Modify the kernel command line by adding
crashkernel=2G
into the/boot/extlinux/extlinux.conf
file:TIMEOUT 30 DEFAULT primary MENU TITLE L4T boot options LABEL primary MENU LABEL primary kernel LINUX /boot/Image INITRD /boot/initrd APPEND ${cbootargs} root=PARTUUID=f9bccae1-e09b-43bb-9770-87326321e634 rw rootwait rootfstype=ext4 mminit_loglevel=4 console=ttyTCU0,115200 console=ttyAMA0,115200 firmware_class.path=/etc/firmware fbcon=map:0 net.ifnames=0 nospectre_bhb video=efifb:off console=tty0 crashkernel=2G
Now reboot the system and make sure the kernel has reserved memory for kernel crash events by checking the kernel boot log, similar to the following example:
ubuntu@localhost:~$ sudo dmesg | grep "crash" [ 0.000000] crashkernel low memory reserved: 0xf7e00000 - 0xffe00000 (128 MB) [ 0.000000] crashkernel reserved: 0x0000000766200000 - 0x00000007e6200000 (2048 MB) [ 0.000000] Kernel command line: root=PARTUUID=f9bccae1-e09b-43bb-9770-87326321e634 rw rootwait rootfstype=ext4 mminit_loglevel=4 console=ttyTCU0,115200 console=ttyAMA0,115200 firmware_class.path=/etc/firmware fbcon=map:0 net.ifnames=0 nospectre_bhb video=efifb:off console=tty0 crashkernel=2G bl_prof_dat [ 12.121580] pstore: Using crash dump compression: deflate ubuntu@localhost:~$
Make sure
kdump-config
is updated and the service is running, similar to the following example:ubuntu@localhost:~$ sudo kdump-config show DUMP_MODE: kdump USE_KDUMP: 1 KDUMP_COREDIR: /var/crash crashkernel addr: 0xf7e00000 0x766200000 /boot/Image kdump initrd: /boot/initrd current state: ready to kdump kexec command: /sbin/kexec -p -c -i --command-line="root=PARTUUID=f9bccae1-e09b-43bb-9770-87326321e634 rw rootwait rootfstype=ext4 mminit_loglevel=4 console=ttyTCU0,115200 console=ttyAMA0,115200 firmware_class.path=/etc/firmware fbcon=map:0 net.ifnames=0 nospectre_bhb video=efifb:off console=tty0 bl_prof_dataptr=2031616@0x82C610000 bl_prof_ro_ptr=65536@0x82C600000 reset_devices systemd.unit=kdump-tools-dump.service nr_cpus=1" --initrd=/boot/initrd /boot/Image ubuntu@localhost:~$
Testing/Validation
Once kdump-config
shows that the service is running, you can perform validation.

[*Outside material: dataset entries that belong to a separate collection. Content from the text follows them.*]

theorem State.dom_domainDead (s : State) {d : Nat} (hd : d ≠ dAON) : (s.domainDead d).dom d = 0 := by
  have h : (s.domainDead d).dom d = ((s.linksGone d).setDom d 0).dom d := by
    simp only [State.dom, State.get, PWR_DOM_STAT.STATE, State.word_domainDead s hd]
  rw [h, State.dom_setDom_same _ _ (by decide)]

theorem State.restart_domainDead (s : State) {d : Nat} (hd : d ≠ dAON) :
    (s.domainDead d).flag (PWR_DOM_STAT.RESTART_PENDING d) = s.flag (PWR_DOM_STAT.RESTART_PENDING d) := by
  have hlinks : Kept ⟨false, [0x15, 0x16], [], []⟩ s (s.linksGone d) :=
    Kept.ite (Kept.drivesGone (.refl _ s) (Foot.le_refl _)) (.refl _ s)
  have h : (s.domainDead d).get (PWR_DOM_STAT.RESTART_PENDING d) = ((s.linksGone d).setDom d 0).get (PWR_DOM_STAT.RESTART_PENDING d) := by
    simp only [State.get, PWR_DOM_STAT.RESTART_PENDING, State.word_domainDead s hd]
  rw [State.flag, State.flag, h, State.get_setDom_clear _ d 0 rfl (PWR_DOM_STAT.addr_ne_ON d),
    hlinks.get_of (Foot.word_of_win (PWR_DOM_STAT.addr_win d) rfl)]

/-- Settles O10: each request by what `pwrCmd` accepts in the domain's state, each event by the next state of R589. -/
theorem powerDomainCommandsComplete : Obligations.PowerDomainCommandsComplete := by
  refine ⟨fun s d src v ha hdown hforce h1 h2 h3 h0 => ?_, fun s d p src v ha hup hforce hrestore h1 h2 h3 hon hcheck hcap => ?_,
    fun s d p src v ha hup hrestore h1 h2 h3 hon hcheck hcap => ?_, fun s d p h h1 hstop => ?_, fun s d h hon hask => ?_,
    fun s d p h h3 hw => ?_, fun s d h h3 => ?_, fun s d h hd h4 hflush hrestart => ?_⟩
  · have hdom := (s.dom_landed_cmd d d (v ||| 1)).trans h0
    refine Completes.of_pwrCmd rfl ha (State.pwrCmd_up (testBit_or_right v 1 (by decide)) hdown hforce ⟨h1, h2, h3⟩ hdom src []) ?_
    dsimp only
    generalize (s.landed (PWR_DOM_CMD.addr d) (v ||| 1)).restoreNoted d ((v ||| 1).toNat.testBit 3) = x
    obtain ⟨hst, hcode⟩ := x.upBegun_fields d
    have hk : Kept ⟨false, [0x00], [], []⟩ (x.upBegun d)
        (if d.val == dFFT_A || d.val == dFFT_B then (x.upBegun d).admitRunning.2 else x.upBegun d) :=
      Kept.ite (Kept.admitRunning (.refl _ _) (Foot.le_refl _)) (.refl _ _)
    exact ⟨rfl, (hk.dom_of rfl d).trans hst, (hk.get_dom rfl d 24 8).trans hcode⟩
  · have hdom := s.dom_landed_cmd d d (v ||| 2)
    have hcap' := (State.altersCapacity_of_dom (fun e => s.dom_landed_cmd e d (v ||| 2)) d).trans hcap
    refine Completes.of_pwrCmd rfl ha (State.pwrCmd_down hup (testBit_or_right v 2 (by decide)) hrestore ⟨h1, h2, h3⟩ (hdom.trans hon) hcheck
      hcap' p) ?_
    simp only [hforce, Bool.false_eq_true, if_false]
    generalize (s.landed (PWR_DOM_CMD.addr d) (v ||| 2)).downAsked d src false = x
    exact ⟨rfl, ((Kept.holdIdle (.refl _ _) (Foot.le_refl _) d).dom_of rfl d).trans (x.dom_setDom_same d (by decide))⟩
  · have hdom := s.dom_landed_cmd d d (v ||| 6)
    have hcap' := (State.altersCapacity_of_dom (fun e => s.dom_landed_cmd e d (v ||| 6)) d).trans hcap
    have hforce : (v ||| 6).toNat.testBit 2 = true := testBit_or_right v 6 (by decide)
    refine Completes.of_pwrCmd rfl ha (State.pwrCmd_down hup (testBit_or_right v 6 (by decide)) hrestore ⟨h1, h2, h3⟩ (hdom.trans hon) hcheck
      hcap' p) ?_
    simp only [hforce, if_true]
    exact ⟨rfl, State.dom_switchOff _ d p⟩
  · have hguard : (! s.alive || s.dom d != 1) = false := by simp [h, h1]
    obtain ⟨hst, hre, hsp⟩ := s.domainOn_fields d
    refine ⟨_, by simp only [exec, execDomainOn, hguard, hsp, hstop, Bool.false_eq_true, if_false], hst, hre⟩
  · have hguard : (! s.alive || ! s.domOn d || ! s.pwr.restoreAsked.contains d.val) = false := by rw [h, hon, hask]; rfl
    have hpwr := s.pwr_restored d
    refine ⟨_, congrArg Host.Outcome.next (if_neg (ne_true_of_eq_false hguard)), ?_, ?_⟩
    · change State.flag (State.mk ..) _ = true
      rw [State.flag, State.get_mk, regField_regs, State.get_put_same _ _ _ (by decide : 10 + 1 ≤ 32)]; rfl
    · change ((s.restored d).put _ 1).pwr.restoreAsked.filter _ = _
      rw [State.put_pwr, hpwr]
  · have hgo : (s.alive && s.dom d == 3 && ! s.drainWaits d) = true := by rw [h, h3, hw]; rfl
    exact ⟨s.switchOff d p, congrArg Host.Outcome.next (if_pos hgo), s.dom_switchOff d p⟩
  · have hgo : (s.alive && s.dom d == 3) = true := by rw [h, h3]; rfl
    refine ⟨(s.drainEnded d).downRefused d ((s.drainEnded d).downAsk d).1 .busy, congrArg Host.Outcome.next (if_pos hgo), ?_, ?_, ?_⟩
    · exact (State.get_downRefused _ d _ _ 0 3).trans ((State.get_put_clear _ _ _ _ rfl).trans (s.drainEnded_fields d).1)
    · rw [State.flag, PWR_DOM_STAT.RESTART_PENDING, State.get_downRefused _ d _ _ 8 1, State.get_put_clear _ _ _ _ rfl]
      exact (s.drainEnded_fields d).2
    · exact (State.get_downRefused _ d _ _ 24 8).trans
        ((State.get_put_same _ _ _ (by decide : 24 + 8 ≤ 32)).trans (Nat.mod_eq_of_lt (Err.code_lt _)))
  · have hgo : (s.alive && s.dom d == 4 && ! (d.val == dPCIE_S && s.flag SPT_STAT.FLUSH_BUSY)) = true := by
      by_cases h9 : d.val = dPCIE_S
      · simp [h, h4, hflush h9]
      · simp [h, h4, h9]
    have hre : (s.domainDead d).flag (PWR_DOM_STAT.RESTART_PENDING d) = false := (s.restart_domainDead hd).trans hrestart
    refine ⟨s.domainDead d, ?_, s.dom_domainDead hd⟩
    simp only [exec, execDomainOff, hgo, hre, if_true, Bool.false_eq_true, if_false]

Generate a kernel crash dump:
$sudo su #echo c > /proc/sysrq-trigger
The system will reboot and store the kernel crash in the
/var/crash
directory. Two reboots will occur: first to store the crash and second time it will do cold boot:ubuntu@localhost:~$ sudo su root@localhost:/home/ubuntu# cd /var/crash/ root@localhost:/var/crash# ls -l total 68 drwxr-xr-x 2 root root 4096 Aug 19 12:22 202408191220 drwxr-xr-x 2 root root 4096 Aug 19 12:24 202408191223 -rw-r--r-- 1 root root 0 Aug 19 12:23 kdump_lock -rw-r--r-- 1 root root 452 Aug 19 12:25 kexec_cmd -rw-r----- 1 root root 25712 Aug 19 12:22 linux-image-5.15.136-tegra-202408191220.crash -rw-r----- 1 root root 25748 Aug 19 12:25 linux-image-5.15.136-tegra-202408191223.crash root@localhost:/var/crash#
log 202408191220
contains the directory where the crash dump is stored. This will generate a directory with the date and time of the event, and store the crash dump.